The mist spread and solidified into the figure of a hunched, sad-faced man. Blisters rose on his stubbled head and his posture was bent in agony, but no wire sealed his lips and his eyes were his own. A knotted vine of thorns, translucent as alabaster, cocooned him from foot to neck. A barbed ring from that vine wrapped around his face, just below the eyes, so that his lashes would brush it if he blinked. Droplets of foggy blood trickled from the shade’s face as the thorns bit in.
“Who are you?” Malentir demanded.
“I can’t … explain that to you.” The ghost’s face contorted. “You aren’t ever the same person twice—people just call you that way. It’s a useful pretending. But it’s been … an age … since anyone called me.” He groaned and rolled back his eyes. “You lose an old toy …”

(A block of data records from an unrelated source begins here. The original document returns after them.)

-- ==== Sys2Proof/Certificates/Slice0/Obligations.lean ====
section
/-!
DEFINITION. The statements about the F840 for the provers. `u` is the state at the command's device time; every statement about a
next state says which one it is, so that all it does not name is as it was.
-/
open Sys2Proof Sys2Proof.Machine Sys2Proof.Safety


/-! ### Operations of the host -/

/-- O1. QP_CREATE adds the queue pair its fields describe, IDENTIFY writes its 256 bytes, TIME_SET sets the calendar and
DOMAIN_SET the domain's row, each of the last two completing with its CONFIG record (R35, R59, R307, R38). -/
def Obligations.AdminOperationsComplete : Prop :=
  (∀ s t k op q u, u = advance t s → Dispatched 0x01 k op u → Serving u → u.ready.calib = true → qpFields op u = true →
    domainEnabled u (opBits op.c 18 6) = true →
    q = { num := op.obj.toNat, sqBase := op.a.toNat, cqBase := op.b.toNat, sqSize := 2 ^ (6 + opBits op.c 0 4),
          cqSize := 2 ^ (6 + opBits op.c 4 4), limit := opBits op.c 8 7, cls := opBits op.c 16 2, domain := opBits op.c 18 6,
          vector := opBits op.c 24 6, coalCount := opBits op.c 32 8, coalTime := opBits op.c 40 16, tail := 0, head := 0,
          fetched := 0, written := 0, stopped := false, deleting := false, unsignalled := 0, oldest := 0, deficit := 0 } →
    exec (.qpCreate t k) s = .next (complete op .ok (BitVec.zeroExtend 64 op.obj) 0 false
      { u with hif := { u.hif with qps := insertBy (fun q => q.num) q u.hif.qps } })) ∧
  (∀ s t k op u, u = advance t s → Dispatched 0x04 k op u → u.ready.calib = true → fieldsFree op 0 0 0 allBits = true →
    op.c.toNat % 32 = 0 →
    exec (.identify t k) s = .next (complete op .ok 0 0 false (writeHost op.c.toNat (identifyBytes u) u))) ∧
  (∀ s t k op u, u = advance t s → Dispatched 0x06 k op u → Serving u → u.ready.journal = true →
    fieldsFree op 0 0x000000FFFFFFFFFF 0x3FFFFFFF 0 = true →
    calendar u < op.a.toNat ∨ calendar u = op.a.toNat ∧ calendarClk u ≤ op.b.toNat →
    exec (.timeSet t k) s = .next (background (awaitRecord op (.config 0x300) (BitVec.ofNat 64 (calendar u)) 0
      { u with clk := { u.clk with
          calBase := op.a.toNat, calClk := op.b.toNat, calAt := u.clk.now, calNotSet := false, calImprecise := false } }))) ∧
  (∀ s t k op d u, u = advance t s → Dispatched 0x0A k op u → Serving u → u.ready.journal = true → domainFields op u = true →
    d = { num := op.obj.toNat, counters := opBits op.a 0 32, strict := opBits op.a 32 32, bounded := opBits op.b 0 32,
          kids := opBits op.b 32 16, drbgs := opBits op.b 48 9, enabled := op.c.getLsbD 0 } →
    exec (.domainSet t k) s = .next (background (awaitRecord op (.config op.obj.toNat) 0 0
      { u with kit := { u.kit with
          domains := insertBy (fun d => d.num) d (u.kit.domains.filter fun d => d.num != op.obj.toNat) } })))

/-- O2. QP_DELETE stops fetching from the QP, ends its waiting operations with ABORTED, and waits with the descriptors announced
and not fetched, and the fetch count; while the QP has operations nothing ends it; with its last one it completes with these, and
the QP is gone (R55, R57). -/
def Obligations.QpDeleteEndsWithTheLastOperation : Prop :=
  (∀ s t k op q u, u = advance t s → Dispatched 0x02 k op u → Serving u → u.ready.calib = true →
    fieldsFree op allObj 0 0 0 = true → op.obj ≠ 0 → findQp u op.obj.toNat = some q →
    exec (.qpDelete t k) s = .next (background (endDelete q.num (refuseWaits (fun o => o.qp == q.num) .aborted
      (setOpSt op.id (.deleting (BitVec.ofNat 64 (announced q)) (BitVec.ofNat 64 (q.fetched.toNat + 2 ^ 32 * bit (tailOut q))))
        (modQp q.num (fun q => { q with deleting := true }) u)))))) ∧
  (∀ n u, qpOps u n ≠ [] → endDelete n u = u) ∧
  (∀ n op resA resB u, qpOps u n = [] → op ∈ u.hif.ops → op.opcode = 0x02 → op.obj.toNat = n → op.st = .deleting resA resB →
    (∀ o ∈ u.hif.ops, ∀ a b, o.st = .deleting a b → o.obj.toNat = n → o = op) →
    endDelete n u = removeOp op.id (writeCompletion op .ok resA resB false
      { u with hif := { u.hif with qps := u.hif.qps.filter fun q => q.num != n } }))

/-- O3. FW_STAGE stores its chunk in the inactive slot: at offset 0 with the slot's record, at the end of what is staged at once;
FW_ACTIVATE of an image that runs, with its anti-rollback entry admitted, raises the anti-rollback version, leaves the slot
pending and completes with both records; FAMILY_KEY_LOAD unwraps the host's 32 bytes under the key-loading key, keeps the family's
key and completes with its record (R309, R310, R311, R246, R247). -/
def Obligations.FirmwareAndFamilyKeysComplete : Prop :=
  (∀ s t k hw op u, u = advance t (hostWrites hw s) → Dispatched 0x07 k op u → Serving u → u.ready.journal = true →
    u.fw.pending = false → stageFields op u = true →
    exec (.fwStage t k hw) s = .next (background (if op.a = 0 then
        awaitRecord op (.config 0x400) op.b 0 (setInactive ⟨readHost u op.c.toNat op.b.toNat, true⟩ u)
      else complete op .ok (op.a + op.b) 0 false (setInactive
        { inactiveSlot u with bytes := (inactiveSlot u).bytes ++ readHost u op.c.toNat op.b.toNat } u)))) ∧
  (∀ s t k op u w, u = advance t s → Dispatched 0x08 k op u → Serving u → u.ready.journal = true →
    fieldsFree op 0 0 0 0 = true → imageRuns u.fuse (inactiveSlot u) = true → u.int.antiRoll ≤ slotVersion (inactiveSlot u) →
    Admitted ⟨slotsNeeded .antiRoll u, 0, true⟩ u →
    w = queueWrite 4 (.config 0x400) (queueWrite 4 .antiRoll (setInactive { inactiveSlot u with incomplete := false }
      (owe .antiRoll { u with int := { u.int with antiRoll := slotVersion (inactiveSlot u) }
                              fw := { u.fw with pending := true } }))) →
    exec (.fwActivate t k true) s = .next (background (setOpSt op.id
      (.record (queuedId .antiRoll w ++ queuedId (.config 0x400) w) (BitVec.ofNat 64 (slotVersion (inactiveSlot u)))
        (BitVec.ofNat 64 u.int.antiRoll)) w))) ∧
  (∀ s t k hw op plain key u, u = advance t (hostWrites hw s) → Dispatched 0x09 k op u → Serving u → u.ready.journal = true →
    fieldsFree op 0xF 0 0 allBits = true → op.c.toNat % 32 = 0 →
    unwrapKey (leBytes 32 u.fuse.loadingKey.toNat) (readHost u op.c.toNat 32) = some plain → keyFits op.obj.toNat plain = true →
    key = BitVec.ofNat 128 (fieldAt plain 0 16) →
    exec (.familyKeyLoad t k hw) s = .next (background (awaitRecord op (.config (0x100 + op.obj.toNat)) 0 0
      (rekeyFamily op.obj.toNat key { u with hyc := { u.hyc with
        families := insertBy (fun f => f.1) (op.obj.toNat, key) (u.hyc.families.filter fun f => f.1 != op.obj.toNat) } }))))

/-- O4. SHUTDOWN_PREPARE lets what has been fetched and may be dispatched have its effect, begins the shutdown flush and waits for
its end; an operation whose opcode is not in R60, or an admin opcode on another QP than 0, completes with BAD_OPCODE (R323, R60). -/
def Obligations.ShutdownAndUnknownOpcodes : Prop :=
  (∀ s t k op u v w, u = advance t s → Dispatched 0x05 k op u → Serving u → u.ready.counters = true →
    fieldsFree op 0 0 0 0 = true → u.flush.why = .none → v = setOpSt op.id .shutdown u →
    w = runReady (v.hif.ops.map fun o => o.id) v →
    exec (.shutdownPrepare t k) s = .next (beginFlush .shutdown none { w with pmu := { w.pmu with shutdown := true } })) ∧
  (∀ s t k op u, u = advance t s → findOp u k = some op → dispatchable op u = true → isBadOpcode op = true →
    exec (.unknownOpcode t k) s = .next (complete op .badOpcode 0 0 false u))

/-- O5. A rise of a counter: CTR_RESERVE by N, CTR_ADVANCE by N, CTR_RAISE to V and FAULT_REPORT by N on an open counter of the
operation's domain raise it, with what each answers, once the rise is admitted; each from its place in its engine's queue on (R77,
R78, R79, R198, R346). -/
def Obligations.CounterRisesComplete : Prop :=
  (∀ s t k op l u w, u = advance t s → w = takePlace op u → Dispatched 0x13 k op u → ctrGate op u = none → openTarget op w = .ok l →
    l.v.toNat + op.a.toNat ≤ maxV → Admitted (riseNeed w l (l.v.toNat + op.a.toNat)) w →
    exec (.ctrReserve t k []) s = .next (background (wakeCommits (completeOn op l.num (l.v + 1)
      (BitVec.ofNat 64 (l.v.toNat + op.a.toNat)) (chargeWork op l.group 1 (raiseLeaf l (l.v.toNat + op.a.toNat) w)))))) ∧
  (∀ s t k op l u w, u = advance t s → w = takePlace op u → Dispatched 0x12 k op u → ctrGate op u = none → openTarget op w = .ok l →
    l.v.toNat + op.a.toNat ≤ maxV → Admitted (riseNeed w l (l.v.toNat + op.a.toNat)) w →
    exec (.ctrAdvance t k []) s = .next (background (wakeCommits (completeOn op l.num
      (BitVec.ofNat 64 (l.v.toNat + op.a.toNat)) l.v
      (chargeWork op l.group 1 (raiseLeaf l (l.v.toNat + op.a.toNat) w)))))) ∧
  (∀ s t k op l u w, u = advance t s → w = takePlace op u → Dispatched 0x14 k op u → ctrGate op u = none → openTarget op w = .ok l →
    l.v.toNat < op.a.toNat → Admitted (riseNeed w l op.a.toNat) w →
    exec (.ctrRaise t k []) s = .next (background (wakeCommits (completeOn op l.num op.a 1
      (chargeWork op l.group 1 (raiseLeaf l op.a.toNat w)))))) ∧
  (∀ s t k op l u w, u = advance t s → w = takePlace op u → Dispatched 0x14 k op u → ctrGate op u = none → openTarget op w = .ok l →
    op.a.toNat ≤ l.v.toNat → w.owed.frozen = false →
    exec (.ctrRaise t k []) s = .next (background (wakeCommits (completeOn op l.num l.v 0 (chargeWork op l.group 1 w))))) ∧
  (∀ s t k op l v u w r, u = advance t s → w = takePlace op u → Dispatched 0x25 k op u → ctrGate op u = none →
    openTarget op w = .ok l →
    l.cls = .loose → v = min (l.v.toNat + opBits op.a 0 32) maxV → Admitted (riseNeed w l v) w →
    r = countReport op.domain (BitVec.ofNat 32 (opBits op.b 0 32)) (opBits op.a 32 8) (opBits op.a 0 32) op.obj
      (chargeWork op l.group 2 (raiseLeaf l v w)) →
    exec (.faultReport t k) s = .next (background (wakeCommits (completeOn op l.num (BitVec.ofNat 64 v)
      (r.2 + (if maxV < l.v.toNat + opBits op.a 0 32 then 4 else 0)) r.1))))

/-- O6. CTR_READ answers V and the status of a counter, open or closed, of the operation's domain, and writes its 32 bytes where a
buffer is named; CTR_GROUP_READ answers the group's live maximum and writes its buffer; neither waits (R80, R82, R85). -/
def Obligations.CounterReadsComplete : Prop :=
  (∀ s t k op l u w, u = advance t s → w = takePlace op u → Dispatched 0x11 k op u → ctrGate op u = none →
    byHandle w op.obj = some l →
    foreign op l.domain = false → w.owed.frozen = false →
    exec (.ctrRead t k []) s = .next (wakeCommits (completeOn op l.num l.v
      (BitVec.ofNat 64 (clsCode l.cls + 4 * bit l.closed + 8 * bit l.inexact + 16 * bit l.repaired +
        256 * saturate l.lastSkip.toNat (2 ^ 56 - 1)))
      (chargeWork op l.group 1 (if op.c = 0 then w else writeHost op.c.toNat
        (leBytes 8 l.v.toNat ++ leBytes 8 l.lastSkip.toNat ++ leBytes 8 l.totalSkip.toNat ++
          leBytes 8 (if l.cls = .bounded then l.bound else 0)) w))))) ∧
  (∀ s t k op l g u w, u = advance t s → w = takePlace op u → Dispatched 0x17 k op u → ctrGate op u = none →
    openTarget op w = .ok l →
    findGroup w l.group = some g → w.owed.frozen = false →
    exec (.ctrGroupRead t k []) s = .next (wakeCommits (completeOn op l.num g.liveMax (BitVec.ofNat 64 (g.num + 4096 * g.engine))
      (chargeWork op g.num 2 (writeHost op.c.toNat (groupBuffer w g) w)))))

/-- O7. CTR_CREATE in a group with a written ceiling at or above V0, CTR_CLOSE, and CTR_RECLASS of a counter that stays covered
take effect once their definition forms are admitted (R74, R75, R81, R83, R84). -/
def Obligations.CounterCreateCloseReclassComplete : Prop :=
  (∀ s t k op cls n inc g u w x, u = advance t s → w = takePlace op u → Dispatched 0x10 k op u → ctrGate op u = none →
    clsOf (opBits op.c 0 2) = some cls → classFull w op.domain cls true = false → takeNumber w = some (n, inc, x) →
    chooseGroup w op.domain cls op.a.toNat op.b.toNat (BitVec.ofNat 32 (opBits op.c 32 32)) = .existing g →
    Admitted ⟨2, 0, ceilingAllows w g op.a.toNat⟩ w →
    exec (.ctrCreate t k) s = .next (background (wakeCommits (placeCounter op cls n inc g x)))) ∧
  (∀ s t k op l u w, u = advance t s → w = takePlace op u → Dispatched 0x15 k op u → ctrGate op u = none → openTarget op w = .ok l →
    Admitted ⟨slotsNeeded (.leaf l.num true) w, 0, true⟩ w →
    exec (.ctrClose t k) s =
      .next (background (wakeCommits (completeOn op l.num l.v 0 (closeLeaf l (chargeWork op l.group 8 w)))))) ∧
  (∀ s t k op l cls g u w, u = advance t s → w = takePlace op u → Dispatched 0x16 k op u → ctrGate op u = none →
    openTarget op w = .ok l →
    clsOf (opBits op.a 0 2) = some cls → reclassAllowed l cls op.b.toNat = true →
    (classFull w op.domain cls false = false ∨ l.cls = cls) → findGroup w l.group = some g →
    uncoveredAt g.liveMax.toNat { l with cls := cls, bound := op.b.toNat } = false →
    Admitted ⟨slotsNeeded (.leaf l.num true) w, 0, true⟩ w →
    exec (.ctrReclass t k) s = .next (background (wakeCommits (finishReclass op l cls
      (setClass l cls op.b.toNat w)))))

“Never mind that,” Malentir snapped. “How did you come to be here?”
“This mountain has a sickness. It is … a bodily sickness. You can see it, touch it. So you cut it out.” He formed a blade with his hand and dragged it across his arm beneath the elbow. “Cutting the tumor was our task. A melted tumor makes tallow. Tallow makes a candle. Light the candle … that was the pure light. That would keep us safe.”
“Clearly it didn’t. Why?”
“We knew that the sickness … that it could be a trouble to us. You could not cut it the usual way. You could not cut it with metal. It has the same skin as flint—it sparks. So we cut it with bone. It cleaves well with bone—it is familiar, it recognizes its own. But even then …” The shade scratched anxiously at his arm, drawing beads of milky blood that vanished as soon as they fell. “Even then, the skin would flake and crumble into dust. And then you have it in your eyes, your mouth. So we caught the sickness, and once you have the sickness … you don’t want anything else. You just want more. The master was wise. He closed our mouths to stop us.”
“Of course.” The Thornlord gave Bitharn and Kelland a flat look. “Is there any other gibberish you want from this wretch?”
“Why are their hands bound?” the knight asked.